We can see, as described in Prajjawal's answer, that there are three factors that contribute to $\Delta_\mathrm{r}H$:

$$\Delta_\mathrm{r}H = \Delta_\mathrm{atom}H + IE_1 + \Delta_\mathrm{hyd}H$$

(the atomisation enthalpy being the same as the sublimation enthalpy). You are right in saying that there is a decrease in $IE_1$ going from $\ce{Li}$ to $\ce{Cs}$. If taken alone, this would mean that $E(\ce{M+}/\ce{M})$ would decrease going from $\ce{Li}$ to $\ce{Cs}$, which would mean that $\ce{Cs}$ is a better reducing agent than $\ce{Li}$.

However, looking at the very first table, this is clearly not true. So, some numbers will be needed. All values are in $\mathrm{kJ~mol^{-1}}$.

$$\begin{array}{ccccc} \hline \ce{M} & \Delta_\mathrm{atom}H & IE_1 & \Delta_\mathrm{hyd}H & \text{Sum} \\ \hline \ce{Li} & 161 & 520 & \mathbf{-520} & 161 \\ \ce{Cs} & 79 & 376 & \mathbf{-264} & 211 \\ \hline \end{array}$$ ^{Source: Inorganic Chemistry 6th ed., Shriver et al., p 160}

This is, in fact, an extremely crude analysis. However, it hopefully does serve to show in a more quantitative way why $E(\ce{Cs+}/\ce{Cs}) > E(\ce{Li+}/\ce{Li})$: it's because of the extremely exothermic hydration enthalpy of the small $\ce{Li+}$ ion.

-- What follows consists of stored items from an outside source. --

-- ==== Sys2Proof/Machine/Dispatch.lean ====
section
/-! DEFINITION. One arm per command of PIC-1 (30_encoding.md R64). -/
namespace Sys2Proof.Machine

def exec (i : Instr) (s : State) : Host.Outcome State Fault Refusal :=
  match i with
  | .nop => Sys2Proof.Machine.execNop s
  | .new wf => Sys2Proof.Machine.execNew wf s
  | .withCapacity wf a => Sys2Proof.Machine.execWithCapacity wf a s
  | .newFilled wf a b => Sys2Proof.Machine.execNewFilled wf a b s
  | .drop => Sys2Proof.Machine.execDrop s
  | .get a => Sys2Proof.Machine.execGet a s
  | .set a b => Sys2Proof.Machine.execSet a b s
  | .len => Sys2Proof.Machine.execLen s
  | .capacity => Sys2Proof.Machine.execCapacity s
  | .isEmpty => Sys2Proof.Machine.execIsEmpty s
  | .width => Sys2Proof.Machine.execWidth s
  | .push b => Sys2Proof.Machine.execPush b s
  | .pop => Sys2Proof.Machine.execPop s
  | .insert a b => Sys2Proof.Machine.execInsert a b s
  | .remove a => Sys2Proof.Machine.execRemove a s
  | .truncate a => Sys2Proof.Machine.execTruncate a s
  | .reserve a => Sys2Proof.Machine.execReserve a s
  | .clear => Sys2Proof.Machine.execClear s
  | .iterStart => Sys2Proof.Machine.execIterStart s
  | .iterNext => Sys2Proof.Machine.execIterNext s
  | .decode a => Sys2Proof.Machine.execDecode a s
  | .rawLen => Sys2Proof.Machine.execRawLen s
  | .rawRead a => Sys2Proof.Machine.execRawRead a s
  | .status => Sys2Proof.Machine.execStatus s

end Sys2Proof.Machine
end

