-- ==== Sys2Proof/Machine/Port.lean ====
section
/-! DEFINITION. The command and response ports (30_encoding.md R60, R63) and the reset input (70_reset_and_hazards.md
R190, R191), one rising edge of `clk` at a time. -/
namespace Sys2Proof.Machine

/-- The pins at the coming edge; when the listed ones are used up, `Pins.idle` (assumption 12). -/
def State.nowPins (s : State) : Pins := s.pins.headD Pins.idle

/-- The state with the sample of this edge consumed. -/
def State.dropPins (s : State) : State := { s with pins := s.pins.tail }

/-- The output `cmd_ready`: `NOT BUSY` (R60), and 0 while `rst = 1` (R190). -/
def cmdReady (p : Pins) (s : State) : Bool := !p.rst && !s.busy

/-- The output `rsp_valid` (R62, R63), 0 while `rst = 1` (R190). -/
def rspValid (p : Pins) (s : State) : Bool := !p.rst && s.rsp.isSome

/-- What the block does as it accepts the captured command `c`: BUSY is set (R34), and a mutating-class command with a
legal encoding clears ITER_VALID first, whatever its outcome will be (R27, R152). The free latency of the command counts
from here (R199; assumption 11). -/
def startCommand (c : Command) (latency : Nat) (s : State) : State :=
  { s with busy := true, iterValid := s.iterValid && !clearsCursor c, pending := some ⟨c, latency⟩ }

/-- Acceptance (R60): the signals presented are captured, and the command is in progress. -/
def accept (o : Offer) (rest : List Offer) (s : State) : State :=
  { startCommand (capture s.params o.cmd) o.latency s with offers := rest }

/-- The host's side of a clock with `cmd_ready = 1`: it presents its next command when the gap before it is over, and
the command is accepted at that edge (R60). -/
def hostOffers (s : State) : State :=
  match s.offers with
  | [] => s
  | o :: rest =>
    match o.gap with
    | 0 => accept o rest s
    | g + 1 => { s with offers := { o with gap := g } :: rest }

/-- The response is taken (R63): BUSY clears and `rsp_valid` falls. -/
def takeResponse (s : State) : State := { s with busy := false, rsp := none }

/-- The state after an edge with `rst = 1` (R35, R190): the reset values, whatever was in progress abandoned without a
response (R191), and every storage word unspecified (assumption 7). The host's further inputs stay. -/
def resetEdge (s : State) : State :=
  { State.resetWith s.params (Memory.drawn s.params s.draws) with
    offers := s.offers, pins := s.pins, draws := s.draws + s.params.maxWords }

/-- A command placed where the block runs its next one: accepted, and answered at the very next edge, which brings no
reset (assumption 15). -/
def placeCommand (c : Command) (s : State) : State :=
  { startCommand c 0 s with rsp := none, pins := Pins.idle :: s.pins }

end Sys2Proof.Machine
end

Just as a comparison, the ionic radii of $\ce{Li+}$ and $\ce{Cs+}$ ($\mathrm{CN} = 6$) are $76$ and $167~\mathrm{pm}$ respectively (Greenwood & Earnshaw, p 75).

Solution 2:

To decide which is the best reducing agent we only not consider that who has less ionisation energy yet it follows 3 steps:

1. Metal (solid) to Metal (gaseous state) sublimation energy
2. Metal from gaseous state to M+ ionisation energy
3. M+ to M+ (aqueous state) hydration energy

Lithium having more charge density has more sublimation energy and ionisation energy than caesium but hydration energy is released in such a big amount that it compensates the S.E and I.E. and caesium's hydration is less than lithium. That's why lithium is good reducing agent.